Ağustos ayının yarısını Londra’da geçirdim. Gözlemlerime göre bu kentte yaşayanların şikâyetçi olduğu konuların başında (Brexit’in neden olduğu belirsizlikleri dışarıda tutarsak) yüksek konut fiyatları ve konut kiraları geliyor.
Yolun başından sonuna birbirinin aynı evler
Londra’daki konut bölgelerinde, her hangi bir sokağın başından sokağa baktığınızda ipe dizilmiş gibi aynı türden (genellikle de iki katlı) evler görüyorsunuz. Estetik açıdan hoş bir görüntü sergiliyorlar.
Kendi ülkenizdeki inşaat ve konut alanındaki son yıllarda yaşanan yapılaşma kaosu ve anarşisi, doğayı katledercesine yapılmış lüks beyaz fil rezidanslar ve ucubeye benzeyen yüksek katlı TOKİ binalarıyla kıyasladığınızda bu duygu üzüntüye dönüşüyor.

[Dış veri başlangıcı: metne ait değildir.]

/-! ### Receivers (R2, R8 to R15, R21) -/

/-- Outside OFF and not inside a character, a START_EDGE begins a character exactly when a high sample is next before a low one, the
level held from before among the samples; else the last sample is held (R2). The samples a row carries are log 12's. A high
start check is a false start; a low one confirms the character (R2), and forestalls a running character timer, which is the
model's reading of R12 (log 27). Then in HUNT a good 0xC3 starts a frame, and any other character is skipped with no count (R9);
inside a frame a LEN of 5 to 101, each body byte and the CRC low byte are taken in, with the running CRC over LEN and body and the
character timer started again (R10, R11). A good character leaves RXDn high, one with a framing error low (R2). No character
completes whose start bit was not confirmed (R2; the row does nothing, log 1), and in OFF nothing on the line changes anything
(R8). That one row is one completed character is the model's (log 13). -/
def Obligations.CharactersTaken : Prop :=
  (∀ (p : PortId) (s : State) (level : Option Bool) (samples : List Bool), (s.port p).rx.state ≠ .off →
    (s.port p).rx.char = .between level →
    ((∃ before after, level.toList ++ samples = before ++ true :: false :: after) → exec (.startEdge ⟨p, samples⟩) s =
      .next (s.modifyPort p fun q => { q with rx := { q.rx with char := .edgeSeen } })) ∧
    ((¬ ∃ before after, level.toList ++ samples = before ++ true :: false :: after) → exec (.startEdge ⟨p, samples⟩) s =
      .next (s.modifyPort p fun q => { q with rx := { q.rx with char := .between (level.toList ++ samples).getLast? } }))) ∧
  (∀ (p : PortId) (s : State), (s.port p).rx.state ≠ .off → (s.port p).rx.char = .edgeSeen →
    exec (.startCheck p true) s =
      .next (s.modifyPort p fun q => { q with rx := { q.rx with char := .between (some true) } }) ∧
    exec (.startCheck p false) s = .next (s.modifyPort p fun q => { q with rx := { q.rx with
      char := .startConfirmed
      timer := if q.rx.timer = .running then .forestalled else q.rx.timer } })) ∧
  (∀ (p : PortId) (s : State), (s.port p).rx.state = .hunt → (s.port p).rx.char = .startConfirmed →
    exec (.syncReceived p) s = .next (s.modifyPort p fun q => { q with rx :=
      { state := .receiving, char := .between (some true), position := .awaitingLen, len := 0, body := [], crc := 0xFFFF#16
        crcLow := 0#8, timer := .running } }) ∧
    (∀ v : Byte, v ≠ 0xC3#8 → exec (.characterSkipped p (.good v)) s =
      .next (s.modifyPort p fun q => { q with rx := { q.rx with char := .between (some true) } })) ∧
    exec (.characterSkipped p .framingError) s =
      .next (s.modifyPort p fun q => { q with rx := { q.rx with char := .between (some false) } })) ∧
  (∀ (p : PortId) (s : State) (v : Byte), (s.port p).rx.state = .receiving ∨ (s.port p).rx.state = .stopping →
    (s.port p).rx.char = .startConfirmed →
    ((s.port p).rx.position = .awaitingLen → 5 ≤ v.toNat → v.toNat ≤ 101 →
      exec (.goodCharacter p v) s = .next (s.modifyPort p fun q => { q with rx := { q.rx with
        len := v.toNat, position := .bodyByte, crc := crcByte q.rx.crc v, timer := .running
        char := .between (some true) } })) ∧
    ((s.port p).rx.position = .bodyByte →
      exec (.goodCharacter p v) s = .next (s.modifyPort p fun q => { q with rx := { q.rx with
        body := q.rx.body ++ [v]
        position := if q.rx.body.length + 1 = q.rx.len then .crcLow else .bodyByte
        crc := crcByte q.rx.crc v, timer := .running, char := .between (some true) } })) ∧
    ((s.port p).rx.position = .crcLow →
      exec (.goodCharacter p v) s = .next (s.modifyPort p fun q => { q with rx := { q.rx with
        crcLow := v, position := .crcHigh, timer := .running, char := .between (some true) } }))) ∧
  (∀ (p : PortId) (s : State) (v : Byte), (s.port p).rx.char ≠ .startConfirmed → ∀ c ∈ characterRows p v,
    exec c s = .next s) ∧
  ∀ (p : PortId) (s : State) (v : Byte) (samples : List Bool) (level : Bool), (s.port p).rx.state = .off →
    ∀ c ∈ .startEdge ⟨p, samples⟩ :: .startCheck p level :: .characterTimeout p :: characterRows p v, exec c s = .next s

/-- A LEN outside 5 to 101, a framing error inside a frame and the character timeout each drop the frame in flight and count
FRAMES_BAD (R10, R12). A confirmed start bit forestalls the timer, which is the model's reading of R12 (log 27); a row that
names the timeout of a timer that does not run does nothing (log 1). -/
def Obligations.FrameDropped : Prop :=
  ∀ (p : PortId) (s : State), (s.port p).rx.state = .receiving ∨ (s.port p).rx.state = .stopping →
    (∀ v : Byte, (s.port p).rx.char = .startConfirmed → (s.port p).rx.position = .awaitingLen →
      v.toNat < 5 ∨ 101 < v.toNat → ∃ t, exec (.badLen p v) s = .next t ∧
        FrameEnds s t p [(p, .framesBad)] (.between (some true)) (s.port p).staging) ∧
    ((s.port p).rx.char = .startConfirmed → ∃ t, exec (.framingError p) s = .next t ∧
      FrameEnds s t p [(p, .framesBad)] (.between (some false)) (s.port p).staging) ∧
    ((s.port p).rx.timer = .running → ∃ t, exec (.characterTimeout p) s = .next t ∧
      FrameEnds s t p [(p, .framesBad)] (s.port p).rx.char (s.port p).staging) ∧
    ((s.port p).rx.timer ≠ .running → exec (.characterTimeout p) s = .next s)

Ancak bu aynı tip evlerin içleri dışarıdan görüldüğü kadar keyif verici değil. Çünkü lüks sayılan 3 oda bir salon (cuk) evler ya da dairelerin, bahçeli evlerin içleri (deyim yerindeyse) dökülüyor. Ahşap doğramaların kalitesi bizimkilerin gerisinde kalıyor. İzolasyon çok kötü. Biraz yüksek sesle konuşsanız yan odadan şikâyet gelebiliyor. Yer döşemeleri genelde çok eski olduğundan her yer boydan boya ucuz halılarla kaplanmış. Bu nedenle de evlerde güveden geçilmiyor.
Londra: konut fiyatları ve kiralarının en yüksek olduğu kent
Buna rağmen Londra konut fiyatları ve kiraları açısından dünyanın en pahalı kentleri arasında yer alıyor. Öyle ki 2 oda bir salon (cuk) dairenin fiyatı ortalama bir semtte 400,000 -450,000 pound ve kirası aylık 1,500 pounddan aşağı değil (TL karşılığı için rakamı ortalama 7 ile çarpın. Londra dışında fiyatlar belirgin bir biçimde düşüyor).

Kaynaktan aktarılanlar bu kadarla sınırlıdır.